Aim of the exercise
Below, find each line holding "unfold" and state how many there are, using the number alone.

• • • • •

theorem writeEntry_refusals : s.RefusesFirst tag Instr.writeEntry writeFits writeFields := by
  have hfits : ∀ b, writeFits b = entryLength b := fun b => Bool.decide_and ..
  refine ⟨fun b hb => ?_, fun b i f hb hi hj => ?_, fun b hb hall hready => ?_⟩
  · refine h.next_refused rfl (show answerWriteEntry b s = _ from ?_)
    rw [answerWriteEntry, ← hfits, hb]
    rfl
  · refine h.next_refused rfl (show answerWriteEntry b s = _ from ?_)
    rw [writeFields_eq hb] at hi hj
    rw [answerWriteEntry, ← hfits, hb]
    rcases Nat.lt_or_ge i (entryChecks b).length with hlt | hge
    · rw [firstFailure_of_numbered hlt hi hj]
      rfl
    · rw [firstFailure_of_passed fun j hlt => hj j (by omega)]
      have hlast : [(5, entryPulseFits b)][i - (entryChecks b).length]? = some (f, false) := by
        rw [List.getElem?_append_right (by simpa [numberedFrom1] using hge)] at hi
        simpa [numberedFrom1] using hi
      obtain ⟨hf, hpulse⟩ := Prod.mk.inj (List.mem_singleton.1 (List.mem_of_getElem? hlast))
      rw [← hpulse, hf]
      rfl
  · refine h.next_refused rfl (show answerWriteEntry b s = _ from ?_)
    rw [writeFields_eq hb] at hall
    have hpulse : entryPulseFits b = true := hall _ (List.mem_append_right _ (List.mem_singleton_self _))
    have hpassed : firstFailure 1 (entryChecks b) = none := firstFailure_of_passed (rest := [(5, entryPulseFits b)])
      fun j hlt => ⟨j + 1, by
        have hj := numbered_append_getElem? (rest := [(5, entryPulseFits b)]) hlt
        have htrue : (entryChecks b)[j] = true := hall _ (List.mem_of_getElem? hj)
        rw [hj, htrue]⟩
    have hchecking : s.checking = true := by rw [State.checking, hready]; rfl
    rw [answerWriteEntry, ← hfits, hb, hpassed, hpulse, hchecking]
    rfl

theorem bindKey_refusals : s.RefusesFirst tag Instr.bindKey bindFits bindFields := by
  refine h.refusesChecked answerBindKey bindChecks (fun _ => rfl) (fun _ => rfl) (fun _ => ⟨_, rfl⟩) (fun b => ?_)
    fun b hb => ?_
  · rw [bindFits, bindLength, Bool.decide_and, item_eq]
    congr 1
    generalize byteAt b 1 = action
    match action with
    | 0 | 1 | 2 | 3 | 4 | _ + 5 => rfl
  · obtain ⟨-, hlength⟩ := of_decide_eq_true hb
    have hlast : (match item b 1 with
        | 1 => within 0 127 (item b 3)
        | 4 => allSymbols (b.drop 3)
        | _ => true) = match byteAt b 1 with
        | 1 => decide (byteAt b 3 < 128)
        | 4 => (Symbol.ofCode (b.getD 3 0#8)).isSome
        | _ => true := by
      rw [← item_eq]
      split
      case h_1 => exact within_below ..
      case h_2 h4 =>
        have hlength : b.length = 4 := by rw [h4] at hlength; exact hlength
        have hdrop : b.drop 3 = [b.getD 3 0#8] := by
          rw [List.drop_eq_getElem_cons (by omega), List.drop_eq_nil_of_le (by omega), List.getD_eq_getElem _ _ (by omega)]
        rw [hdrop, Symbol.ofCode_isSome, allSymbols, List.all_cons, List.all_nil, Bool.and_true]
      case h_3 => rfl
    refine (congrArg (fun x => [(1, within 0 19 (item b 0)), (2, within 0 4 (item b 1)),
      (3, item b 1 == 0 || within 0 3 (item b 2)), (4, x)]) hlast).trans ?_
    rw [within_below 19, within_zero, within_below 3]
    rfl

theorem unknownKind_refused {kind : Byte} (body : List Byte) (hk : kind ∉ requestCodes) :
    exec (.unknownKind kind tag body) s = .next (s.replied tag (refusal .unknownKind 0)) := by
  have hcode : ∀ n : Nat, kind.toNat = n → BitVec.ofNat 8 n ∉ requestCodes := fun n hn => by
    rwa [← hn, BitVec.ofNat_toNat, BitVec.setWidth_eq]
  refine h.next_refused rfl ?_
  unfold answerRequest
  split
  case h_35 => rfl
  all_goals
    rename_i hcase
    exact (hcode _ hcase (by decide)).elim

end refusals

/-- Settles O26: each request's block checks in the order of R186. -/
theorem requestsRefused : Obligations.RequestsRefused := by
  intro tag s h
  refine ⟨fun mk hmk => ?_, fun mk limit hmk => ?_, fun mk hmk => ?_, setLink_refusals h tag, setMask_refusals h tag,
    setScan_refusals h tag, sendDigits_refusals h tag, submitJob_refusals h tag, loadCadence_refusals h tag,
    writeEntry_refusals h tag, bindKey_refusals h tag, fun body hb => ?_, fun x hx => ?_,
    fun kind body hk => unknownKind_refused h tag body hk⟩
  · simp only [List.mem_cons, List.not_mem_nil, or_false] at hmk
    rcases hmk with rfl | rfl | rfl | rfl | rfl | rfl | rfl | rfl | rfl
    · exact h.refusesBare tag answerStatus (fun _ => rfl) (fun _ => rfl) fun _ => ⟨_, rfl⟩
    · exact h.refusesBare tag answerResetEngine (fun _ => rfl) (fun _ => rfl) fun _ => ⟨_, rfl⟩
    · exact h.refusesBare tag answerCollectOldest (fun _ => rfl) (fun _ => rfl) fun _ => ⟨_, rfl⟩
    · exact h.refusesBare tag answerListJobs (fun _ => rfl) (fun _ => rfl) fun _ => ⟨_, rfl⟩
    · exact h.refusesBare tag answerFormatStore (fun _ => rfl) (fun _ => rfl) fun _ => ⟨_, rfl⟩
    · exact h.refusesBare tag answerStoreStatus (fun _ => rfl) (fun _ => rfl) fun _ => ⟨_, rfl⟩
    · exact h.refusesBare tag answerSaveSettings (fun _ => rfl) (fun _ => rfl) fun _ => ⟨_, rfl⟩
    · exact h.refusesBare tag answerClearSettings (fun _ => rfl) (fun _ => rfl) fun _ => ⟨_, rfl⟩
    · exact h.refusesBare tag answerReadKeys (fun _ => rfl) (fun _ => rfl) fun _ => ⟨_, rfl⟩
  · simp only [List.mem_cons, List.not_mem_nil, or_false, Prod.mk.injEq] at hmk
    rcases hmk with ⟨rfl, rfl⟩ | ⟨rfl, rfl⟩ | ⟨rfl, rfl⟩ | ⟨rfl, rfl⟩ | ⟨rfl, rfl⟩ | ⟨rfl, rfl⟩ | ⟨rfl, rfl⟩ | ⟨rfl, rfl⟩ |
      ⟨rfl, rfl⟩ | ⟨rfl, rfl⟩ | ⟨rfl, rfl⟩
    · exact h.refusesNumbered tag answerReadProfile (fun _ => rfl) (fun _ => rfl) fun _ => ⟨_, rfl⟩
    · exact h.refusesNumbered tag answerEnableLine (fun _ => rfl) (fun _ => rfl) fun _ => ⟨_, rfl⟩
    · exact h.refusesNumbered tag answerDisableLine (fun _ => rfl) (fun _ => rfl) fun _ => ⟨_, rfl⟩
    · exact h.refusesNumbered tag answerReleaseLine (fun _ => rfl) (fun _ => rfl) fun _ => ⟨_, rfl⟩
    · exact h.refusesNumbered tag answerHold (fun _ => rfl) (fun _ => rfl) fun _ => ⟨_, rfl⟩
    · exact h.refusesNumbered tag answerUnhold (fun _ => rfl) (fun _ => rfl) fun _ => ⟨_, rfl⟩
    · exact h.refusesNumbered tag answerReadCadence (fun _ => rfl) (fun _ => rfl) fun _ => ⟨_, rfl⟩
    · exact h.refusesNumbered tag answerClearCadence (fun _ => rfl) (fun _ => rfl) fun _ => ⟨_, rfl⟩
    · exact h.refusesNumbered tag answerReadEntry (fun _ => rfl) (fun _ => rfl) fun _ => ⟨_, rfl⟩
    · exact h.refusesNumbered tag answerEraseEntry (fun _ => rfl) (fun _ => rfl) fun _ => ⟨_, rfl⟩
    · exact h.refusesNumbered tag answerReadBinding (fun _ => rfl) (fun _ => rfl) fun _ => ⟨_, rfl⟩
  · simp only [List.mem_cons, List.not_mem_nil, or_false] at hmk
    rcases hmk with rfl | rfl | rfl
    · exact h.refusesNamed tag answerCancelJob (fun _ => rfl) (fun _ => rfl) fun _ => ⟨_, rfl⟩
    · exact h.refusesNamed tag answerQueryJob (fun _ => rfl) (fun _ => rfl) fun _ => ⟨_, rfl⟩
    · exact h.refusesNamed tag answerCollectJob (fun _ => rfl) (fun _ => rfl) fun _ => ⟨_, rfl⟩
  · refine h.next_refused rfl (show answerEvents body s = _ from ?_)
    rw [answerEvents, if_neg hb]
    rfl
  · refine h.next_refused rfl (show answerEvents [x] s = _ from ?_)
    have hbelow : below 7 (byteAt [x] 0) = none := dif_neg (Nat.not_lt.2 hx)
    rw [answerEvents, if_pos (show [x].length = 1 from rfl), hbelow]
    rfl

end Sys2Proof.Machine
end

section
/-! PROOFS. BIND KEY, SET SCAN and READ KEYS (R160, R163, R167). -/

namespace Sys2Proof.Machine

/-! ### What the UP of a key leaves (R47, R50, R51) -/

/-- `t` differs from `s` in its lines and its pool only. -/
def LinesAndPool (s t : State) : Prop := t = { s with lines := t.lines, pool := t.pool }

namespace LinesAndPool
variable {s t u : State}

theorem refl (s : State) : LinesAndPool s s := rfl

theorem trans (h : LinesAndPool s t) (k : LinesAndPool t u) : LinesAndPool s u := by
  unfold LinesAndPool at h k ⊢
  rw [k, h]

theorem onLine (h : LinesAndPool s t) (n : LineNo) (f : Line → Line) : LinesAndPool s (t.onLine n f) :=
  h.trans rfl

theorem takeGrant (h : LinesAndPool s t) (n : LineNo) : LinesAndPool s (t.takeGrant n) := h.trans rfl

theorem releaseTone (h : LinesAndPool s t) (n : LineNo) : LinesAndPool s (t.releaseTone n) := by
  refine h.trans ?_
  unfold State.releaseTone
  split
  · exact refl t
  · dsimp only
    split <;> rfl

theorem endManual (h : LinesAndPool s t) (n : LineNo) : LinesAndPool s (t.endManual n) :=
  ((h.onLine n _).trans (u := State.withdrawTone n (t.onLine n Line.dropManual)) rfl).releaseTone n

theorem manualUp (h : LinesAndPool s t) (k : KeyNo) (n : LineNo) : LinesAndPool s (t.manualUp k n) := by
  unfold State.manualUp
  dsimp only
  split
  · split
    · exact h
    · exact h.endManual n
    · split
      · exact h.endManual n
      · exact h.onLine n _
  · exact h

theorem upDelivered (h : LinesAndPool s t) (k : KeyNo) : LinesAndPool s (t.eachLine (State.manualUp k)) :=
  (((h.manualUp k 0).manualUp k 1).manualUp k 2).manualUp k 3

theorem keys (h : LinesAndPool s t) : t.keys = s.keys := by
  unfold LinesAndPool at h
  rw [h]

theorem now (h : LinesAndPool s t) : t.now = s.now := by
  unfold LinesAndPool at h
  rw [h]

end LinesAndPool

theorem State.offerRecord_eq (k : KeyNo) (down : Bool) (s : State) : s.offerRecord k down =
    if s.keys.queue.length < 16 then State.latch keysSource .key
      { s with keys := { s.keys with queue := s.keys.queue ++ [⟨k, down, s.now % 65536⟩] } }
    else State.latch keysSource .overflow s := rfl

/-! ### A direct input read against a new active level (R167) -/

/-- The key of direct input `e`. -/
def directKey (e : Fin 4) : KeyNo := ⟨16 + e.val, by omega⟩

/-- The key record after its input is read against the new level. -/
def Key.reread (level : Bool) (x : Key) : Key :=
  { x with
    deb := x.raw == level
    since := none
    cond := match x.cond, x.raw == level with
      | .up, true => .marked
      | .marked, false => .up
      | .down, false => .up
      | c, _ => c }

• • • • •

Output below
6